If you have P processors, and you're running P slaves and 1 master, I'm
not sure how you could have P+1 processes running at 100%. Are you
running one slave per processor, then adding an additional master?
If you have a process waiting in a blocking receive, it will show that
it's using 100% of the CPU if it has its own CPU to run on, but if that
process has to share a CPU with another process that's doing some work,
only then will you see the CPU usage of the waiting process go down.
-d
On 12/17/2007 04:48 PM, chong tan wrote:
> I am running RedHat enterprise 5. sysctl complains that
> sched_compat_yield is not known for kernel.
>
> BTW, I run the test, and both master and slaves utilize 100% of CPU.
>
> any suggestion ?
>
> thanks
> tan
>
>
>
> ----- Original Message ----
> From: Darius Buntinas <buntinas at mcs.anl.gov>
> To: chong tan <chong_guan_tan at yahoo.com>
> Cc: mpich-discuss at mcs.anl.gov
> Sent: Monday, December 17, 2007 1:23:46 PM
> Subject: Re: [MPICH] any way to ask nemesis to turn-off and turn of
> active polling ?
>
>
>
> On 12/17/2007 01:00 PM, chong tan wrote:
> > Thanks,
> > I don;t have root access to the box. I will see if I can ask sys-admin
> > to do it. I am running
> > Linux snowwhite 2.6.18-8.el5 #1 SMP
> >
> > DO you know if the broken yield got into this version ?
>
> I don't know, but you can try the master/slave programs from the
> discussion we had on sched_yield a few months ago:
>
> Master:
>
> int main() {
> while (1) {
> sched_yield();
> }
> return 0;
> }
>
> Slave:
>
> int main() {
> while (1);
> return 0;
> }
>
> Start 4 slaves first, THEN one master, and check 'top'. If it shows
> that the master is taking more than 1% or so, you have a kernel with the
> 'broken' yield.
>
> > FYI : the 'yield' people said it is not 'broken', it is in fact the
> > 'right yield'.
>
> Maybe, but Linus is on my side :-)
>
> -d
>
> >
> > tan
> >
> >
> >
> > ----- Original Message ----
> > From: Darius Buntinas <buntinas at mcs.anl.gov
> <mailto:buntinas at mcs.anl.gov>>
> > To: chong tan <chong_guan_tan at yahoo.com
> <mailto:chong_guan_tan at yahoo.com>>
> > Cc: mpich-discuss at mcs.anl.gov <mailto:mpich-discuss at mcs.anl.gov>
> > Sent: Monday, December 17, 2007 10:50:12 AM
> > Subject: Re: [MPICH] any way to ask nemesis to turn-off and turn of
> > active polling ?
> >
> >
> > Try setting the processor affinity for the "average" processes (map each
> > one to its own processor). If you have a kernel with the "broken"

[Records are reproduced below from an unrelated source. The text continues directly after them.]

-- ==== Sys2Proof/Machine/Bits.lean ====
section
/-! DEFINITION. Fields of words, signed readings, rounding, saturation and the checks (CRC) of the spec. -/

namespace Sys2Proof.Machine

open Sys2Proof

/-- Field [hi:lo] of a word (R7), as a number. -/
def fld (w : Word) (hi lo : Nat) : Nat := (w.toNat / 2 ^ lo) % 2 ^ (hi + 1 - lo)

/-- Bit i of a word. -/
def bitOf (w : Word) (i : Nat) : Bool := w.toNat.testBit i

/-- Bit i of a number. -/
def nbit (n i : Nat) : Bool := n.testBit i

/-- A word of 36 bits from a number. -/
def wd (n : Nat) : Word := BitVec.ofNat 36 n

/-- A signed value as a word, two's complement (R10). -/
def ws (i : Int) : Word := BitVec.ofInt 36 i

/-- The signed value of an n-bit pattern. -/
def sgn (n v : Nat) : Int := if v % 2 ^ n < 2 ^ (n - 1) then ((v % 2 ^ n : Nat) : Int) else ((v % 2 ^ n : Nat) : Int) - 2 ^ n

/-- The n-bit pattern of a signed value. -/
def pat (n : Nat) (i : Int) : Nat := (i % (2 ^ n : Int)).toNat

/-- `b2n b` is 1 for true. -/
def b2n (b : Bool) : Nat := if b then 1 else 0

/-- A word with bit i set to b. -/
def setBit (w : Word) (i : Nat) (b : Bool) : Word :=
  if b then w ||| wd (2 ^ i) else w &&& ~~~ wd (2 ^ i)

/-- A word with field [hi:lo] set to v. -/
def setFld (w : Word) (hi lo v : Nat) : Word :=
  (w &&& ~~~ wd ((2 ^ (hi + 1 - lo) - 1) * 2 ^ lo)) ||| wd ((v % 2 ^ (hi + 1 - lo)) * 2 ^ lo)

/-- Number of ones among the low n bits. -/
def ones (n v : Nat) : Nat := ((List.range n).filter (fun i => v.testBit i)).length

/-- Set bits among the low n bits, lowest first. -/
def bitsOf (n v : Nat) : List Nat := (List.range n).filter (fun i => v.testBit i)

/-- Upper bound 2^n - 1 kept (R498: a value wider than its field saturates). -/
def satN (n v : Nat) : Nat := if v < 2 ^ n then v else 2 ^ n - 1

/-- Saturation to a signed n-bit range. -/
def satS (n : Nat) (i : Int) : Int :=
  if i < -(2 ^ (n - 1) : Int) then -(2 ^ (n - 1) : Int) else if i > 2 ^ (n - 1) - 1 then 2 ^ (n - 1) - 1 else i

/-- i held between lo and hi. -/
def clampI (lo hi i : Int) : Int := if i < lo then lo else if i > hi then hi else i

/-- Ceiling of a / b for numbers. -/
def ceilDiv (a b : Nat) : Nat := (a + b - 1) / b

/-- a / b rounded half up (floor of a/b + 1/2), for b > 0. -/
def roundHalfUp (a b : Int) : Int := Int.fdiv (2 * a + b) (2 * b)

/-- Floor of the square root by the bitwise method: n steps. -/
def isqrtStep (v : Nat) : Nat → Nat → Nat
  | 0, r => r
  | k + 1, r => if (r + 2 ^ k) * (r + 2 ^ k) ≤ v then isqrtStep v k (r + 2 ^ k) else isqrtStep v k r

/-- Floor of the square root of a number below 2^128. -/
def isqrt (v : Nat) : Nat := isqrtStep v 64 0

/-- One bit into a CRC register of width n with the polynomial p, most significant bit first (R102). -/
def crcBit (n p reg : Nat) (b : Bool) : Nat :=
  let top := reg.testBit (n - 1)
  let sh := (reg * 2) % 2 ^ n
  if top != b then sh ^^^ p else sh

/-- The low m bits of v, bit m - 1 first. -/
def crcBits (n p v : Nat) : Nat → Nat → Nat
  | 0, reg => reg
  | m + 1, reg => crcBits n p v m (crcBit n p reg (v.testBit m))

/-- CRC-32 of R102 over words, as [31:0] of a word. -/
def crc32 (ws : List Word) : Nat :=
  (ws.foldl (fun r w => crcBits 32 0x04C11DB7 w.toNat 36 r) 0xFFFFFFFF) ^^^ 0xFFFFFFFF

/-- CRC-16 of R201 over words 0 to 2 and [35:16] of word 3. -/
def crc16Hdr (w0 w1 w2 w3 : Word) : Nat :=
  crcBits 16 0x1021 (w3.toNat / 2 ^ 16) 20
    (([w0, w1, w2].foldl (fun r w => crcBits 16 0x1021 w.toNat 36 r) 0xFFFF))

/-- CRC-16 of R201 over words and then the upper 20 bits of the last one. -/
def crc16Upper (ws : List Word) (last : Word) : Nat :=
  crcBits 16 0x1021 (last.toNat / 2 ^ 16) 20 (ws.foldl (fun r w => crcBits 16 0x1021 w.toNat 36 r) 0xFFFF)

/-- CRC-16 of R201 over bytes (R400). -/
def crc16Bytes (bs : List (BitVec 8)) : Nat := bs.foldl (fun r b => crcBits 16 0x1021 b.toNat 8 r) 0xFFFF

/-- CRC-8 of a mailbox header over [35:8] (R129). -/
def crc8Hdr (w : Word) : Nat := crcBits 8 0x31 (w.toNat / 2 ^ 8) 28 0xFF

/-- CRC-6 of a block header over [17:6] (R227). -/
def crc6 (h : Nat) : Nat := crcBits 6 0x03 (h / 2 ^ 6) 12 0x3F

/-- Element i of a list, or d. -/
def at? {α : Type} (l : List α) (i : Nat) (d : α) : α := (l[i]?).getD d

/-- The list with element i replaced, unchanged past its end. -/
def setAt {α : Type} (l : List α) (i : Nat) (v : α) : List α := l.set i v

/-- A vector with element i replaced where i is in range. -/
def vset {α : Type} {n : Nat} (v : Vector α n) (i : Nat) (a : α) : Vector α n :=
  if h : i < n then v.set i a h else v

/-- Element i of a vector, or d past its end. -/
def vget {α : Type} {n : Nat} (v : Vector α n) (i : Nat) (d : α) : α := (v[i]?).getD d

/-- A vector with element i changed by f. -/
def vmod {α : Type} {n : Nat} (v : Vector α n) (i : Nat) (f : α → α) : Vector α n :=
  if h : i < n then v.set i (f (v[i]'h)) h else v

end Sys2Proof.Machine
end

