/-- The Screening Fabric (chapter 09). Edges are numbered as in 07.012 EDGE_STATE: 2i the start edge of chain i,
2i + 1 its end edge. -/
structure Fabric where
  /-- Down terms carried into the next line, by chain position, and the page and line they are for (R265). -/
  down : Vector (List Int) 4
  downFor : Option (Nat × Nat)
  /-- The line before belongs to a pre-screened line group (R265). -/
  preset : Bool
  /-- The line group under way: its page and its next page line (R311). -/
  work : Option (Nat × Nat)
  /-- Tiles in service for the line group under way (R275). -/
  tiles : BitVec 27
  /-- EDGE_COMP frames of the next line have been sent (R269). -/
  compSent : Bool
  /-- Codes in the Cell queues (R311). -/
  cells : List Screened
  /-- Edge frames received and not used yet, and edge frames sent (R269). -/
  edgeIn : List EdgeFrame
  edgeOut : List EdgeOut
  /-- Edges forced open (R272). -/
  forced : BitVec 8
  /-- Edges that no cascade lane served at the last page start (R491 cause 4). -/
  unserved : BitVec 8
  /-- Cascade lanes with an open edge (R491). -/
  openLanes : BitVec 4
  tilesDown : BitVec 27
  loadFails : BitVec 27
  /-- Edge waits reported: page, LG, edge (R271), and the page line whose wait has been counted. -/
  waited : List (Nat × Nat × Nat)
  waitLine : Option (Nat × Nat)
  /-- Head and page of saturation events raised (R292). -/
  saturated : List (Nat × Nat)
deriving DecidableEq, Repr

/-- A Fox proposal (R286). -/
structure Proposal where
  nozzle : Nat
  state : Nat
  spread : Nat
deriving DecidableEq, Repr

/-- Nozzle Table commits and proposals (chapter 10). -/
structure Nt where
  pending : Option Nat
  lastPage : Nat
  seeding : Bool
  /-- Ranges of shadow words that are host-dirty: first word, and the word after the last (R281). -/
  hostDirty : List (Nat × Nat)
  generation : Nat
  proposals : List Proposal
  /-- 0 none, 1 waiting, 2 approved, 3 applied or discarded. -/
  stage : Nat
  approvedAt : Nat
  /-- The load from flash is under way (R61, R64). -/
  loading : Bool
deriving DecidableEq, Repr

/-- A head-line in a transmit queue or the LDS: page, page line, packed codes. -/
structure HeadLine where
  page : Nat
  line : Nat
  codes : List Word
deriving DecidableEq, Repr

/-- A committed head-line (R309): fire time and occupancy end in 1/64 tick, LSEQ, frame end. -/
structure Committed where
  page : Nat
  line : Nat
  lseq : Nat
  fire : Nat
  occEnd : Nat
  frameEnd : Nat
  bank : Bool
  /-- Place among the line starts of the head. -/
  start : Nat
deriving DecidableEq, Repr

/-- The book of a head (R321). -/
structure Book where
  lineStarts : Nat
  fired : Nat
  skipped : Nat
  inhibited : Nat
  blanked : Nat
  ldsWritten : Nat
  ldsDiscarded : Nat
  ldsResident : Nat
deriving DecidableEq, Repr

/-- One head in the Line Scheduler (chapters 11 and 12). -/
structure HeadUnit where
  /-- Page and line of the next head-line without a line start. -/
  next : Option (Nat × Nat)
  queue : List HeadLine
  /-- Head-lines in the LDS: page, line, number q since arming (R313). -/
  lds : List (Nat × Nat × Nat)
  ldsCount : Nat
  committed : List Committed
  /-- Fire time and occupancy end of the last line fired (R335). -/
  lastFire : Option (Nat × Nat)
  /-- Fire times of lines n - 1 and n - 2 of the next line n, none where the line was not committed (R26). -/
  fireOne : Option Nat
  fireTwo : Option Nat
  /-- Line starts so far, and outcomes waiting for their fire time: page, line, place among the line starts (R91). -/
  starts : Nat
  passed : List (Nat × Nat × Nat)
  /-- Head-lines of this head alone that are late under R28. -/
  lateLines : List (Nat × Nat)
  inhibited : Bool
  cooled : Bool
  /-- Page and number of events raised once per page. -/
  onceDiscard : Option Nat
  onceSlip : Option Nat
  onceSkip : Option Nat
  /-- EV 0B.004 has been raised for the inhibition in force (R338). -/
  inhibitTold : Bool
  noSkip : Nat
  book : Book
  /-- First unprinted page line u_h while a halt is stopped or resuming (R329), and its page. -/
  resume : Option (Nat × Nat)
deriving DecidableEq, Repr

/-- The halt (R327 to R334). -/
structure Halt where
  phase : Nat
  page : Nat
  line : Nat
  dataReady : Bool
  behind : Bool
  haltReq : Bool
deriving DecidableEq, Repr

/-- The Line Scheduler (chapters 11 and 12). -/
structure Fire where
  /-- Latched positions and ticks, newest first (R305). -/
  latches : List (Int × Nat)
  armedNow : Bool
  firstPage : Bool
  halt : Halt
  /-- The next page line to leave the Cell queues (R312). -/
  handNext : Option (Nat × Nat)
  overspeed : Bool
  heads : Vector HeadUnit 32
  /-- Page lines late under R325, and line groups whose EV 05.002 has been raised (R326). -/
  late : List (Nat × Nat)
  lateEvents : List (Nat × Nat)
  /-- Page lines that are not screened (R266). -/
  unscreened : List (Nat × Nat)
  /-- A line group some of whose lines were late at hand-over: page, first such line, and how many so far (R326). -/
  lateNow : Option (Nat × Nat × Nat)
deriving DecidableEq, Repr

/-- Head link states (R369). -/
inductive LinkState where
  | off
  | training
  | timing
  | ready
  | down
deriving DecidableEq, Repr

/-- What a bank of a head holds (R361, R362). -/
inductive BankHolds where
  | nothing
  | current
  | commit (page : Nat)
deriving DecidableEq, Repr

/-- A frame that waits for its place on a head lane (R349): kind, words, and for a BANK frame the bank and what it will
hold. -/
structure HeadFrame where
  kind : Nat
  words : List Word
  bank : Option (Bool × BankHolds)
deriving DecidableEq, Repr

/-- A head link (chapter 13). -/
structure Link where
  state : LinkState
  cause : Nat
  bankCur : Bool
  bank0Valid : Bool
  bank1Valid : Bool
  idle : Bool
  refLock : Bool
  synced : Bool
  firedSeq : Nat
  downs : Nat
  /-- Delay estimate d in 1/64 tick (R367). -/
  delay : Int
  nextMark : Nat
  /-- Markers sent without an echo yet: m and tx. -/
  marks : List (Nat × Nat)
  /-- Last markers in TIMING: m, rtt, dn, newest first. -/
  rtts : List (Nat × Int × Int)
  bank0 : BankHolds
  bank1 : BankHolds
  lseq : Nat
  /-- End of the last frame on the lane in 1/64 tick, and frames of lower priority that wait (R349). -/
  wireEnd : Nat
  waiting : List HeadFrame
  /-- An echo has come since the link went down (R370 cause 3). -/
  echoed : Bool
  /-- Tick of the last temperature report (R318). -/
  tempTick : Nat
  warnArmed : Bool
  errPage : Option Nat
  crcTick : Option Nat
  /-- The access that GO started: a write or a read, and its address (R375). -/
  regWrite : Bool
  regAddr : Nat
  /-- The read of BRIDGE_ID that an entry to READY sent has no reply yet (R374). -/
  idRead : Bool
deriving DecidableEq, Repr

/-- An encoder channel (R378 to R385). -/
structure EncUnit where
  a : Bool
  b : Bool
  count : Int
  newest : Int
  dir : Int
  period : Nat
  /-- An edge has been counted since the encoder was enabled. -/
  edges : Bool
  /-- 0 OFF, 1 OK, 2 FAILED, 3 UNREFERENCED (R380). -/
  state : Nat
  wires : BitVec 3
  overspeed : Bool
  indexRef : Option Int
  pRef : Int
  fRef : Int
  scale : Nat
  cfg : Word
  /-- Corrections completed, and the one under way: δ and the uncorrected position at its index (R385). -/
  corrDone : Int
  corrNow : Option (Int × Int)
deriving DecidableEq, Repr

/-- The Web Position Unit (R376 to R388). -/
structure Pos where
  /-- 0 OK, 1 riding through, 2 unreferenced. -/
  srcState : Nat
  source : Nat
  held : Int
  last : Int
  backward : Bool
  preset : Option Int
  /-- Page ends left before a ride-through reaches its limit (R387). -/
  rideLimit : Nat
  /-- Tick at which the last divided ENCOUT step leaves (R393). -/
  encout : Nat
deriving DecidableEq, Repr

/-- Hare (R394): x and v in 2^-32 line, tick of the cycle's start. -/
structure Hare where
  x : Int
  xPrev : Int
  v : Int
  run : Bool
  waitTrig : Bool
  startTick : Nat
deriving DecidableEq, Repr

/-- An auxiliary axis (R395 to R399): p, v and the target in 2^-16 count. -/
structure AxisUnit where
  p : Int
  v : Nat
  target : Int
  /-- A DECEL that the next cycle takes, and one that the next move takes (R397). -/
  taken : Option Nat
  deferred : Option Nat
  inPos : Bool
  driveFault : Bool
deriving DecidableEq, Repr

/-- The AUX port (R400, R401). -/
structure Aux where
  /-- Cycle number. -/
  seq : Nat
  /-- Set-point frames without a reply, oldest first: SEQ and start tick. -/
  waiting : List (Nat × Nat)
  badRun : Nat
  goodRun : Nat
  everGood : Bool
deriving DecidableEq, Repr

/-- A compare unit (R389 to R392). -/
structure CmpUnit where
  armedBack : Bool
  behind : Bool
  queue : List (Int × Nat)
deriving DecidableEq, Repr

/-- A camera line (R407): its number in the frame, GEN, whether it is a transition line (R422), and its samples as
12-bit values (R417 step 1). -/
structure CamLine where
  j : Nat
  gen : Nat
  trans : Bool
  samples : List Nat
deriving DecidableEq, Repr

/-- A camera frame under way (R411, R412). -/
structure CamFrame where
  num : Nat
  nopage : Bool
  /-- V, and the position of frame line 0 (R411). -/
  start : Int
  pos0 : Int
  /-- Number and position of the last line taken. -/
  lastJ : Option Nat
  highest : Option Int
  firstGen : Nat
  /-- Output lines counted and transition lines excluded (R422). -/
  counted : Nat
  trans : Nat
  t0 : Nat
  /-- Stripes dropped: for want of a buffer, or (true) for a line lost with the lane (R415, R423). -/
  dropped : List (Nat × Bool)
  overrun : Bool
  /-- The lane lost lock since the last line (R423). -/
  gap : Bool
  /-- The last camera lines, from which output lines are formed. -/
  recent : List CamLine
  /-- Sum of out_p, pixels and samples at 4,095 for planes 0 to 3 (R422). -/
  sums : List (Nat × Nat × Nat)
deriving DecidableEq, Repr

/-- A stripe buffer (R414 to R416). -/
structure Stripe where
  input : Nat
  frame : Nat
  nopage : Bool
  index : Nat
  lines : List CamLine
  /-- Tick at which it became ready. -/
  ready : Option Nat
  /-- Output lines, and whether it is its frame's last stripe. -/
  count : Nat
  last : Bool
  isShort : Bool
  isLong : Bool
deriving DecidableEq, Repr

/-- A camera input (chapter 15). -/
structure CamInput where
  /-- SYNC_SEQ of the last SYNC sent here, and of the last one that a STATUS reported (R408). -/
  syncSent : Nat
  syncSeen : Nat
  synced : Bool
  kSync : Int
  sensorFault : Bool
  gen : Nat
  sentGen : Nat
  latency : Nat
  transLeft : Nat
  frame : Option CamFrame
  /-- A commit of exposure values: output lines since, EXP_SET, GAIN_RGB, GAIN_CIR (R421). -/
  commit : Option (Nat × Word × Word × Word)
deriving DecidableEq, Repr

> > sched_yield implementations, that may not help.
> >
> > If you have a "broken" sched_yield implementation, you can try doing
> > this as root:
> > sysctl kernel.sched_compat_yield=1
> > or
> > echo "1">/proc/sys/kernel/sched_compat_yield
> >
> > -d
> >
> >
> > On 12/17/2007 11:35 AM, chong tan wrote:
> > > Yes, in a very subtle way which has major impact on performance.
> I will
> > > try to decribe it a litle here:
> > >
> > > system has 32G, total image 35G. Load is a litle offbalance
> > > mathematically, 4X dual core, running 5 processes.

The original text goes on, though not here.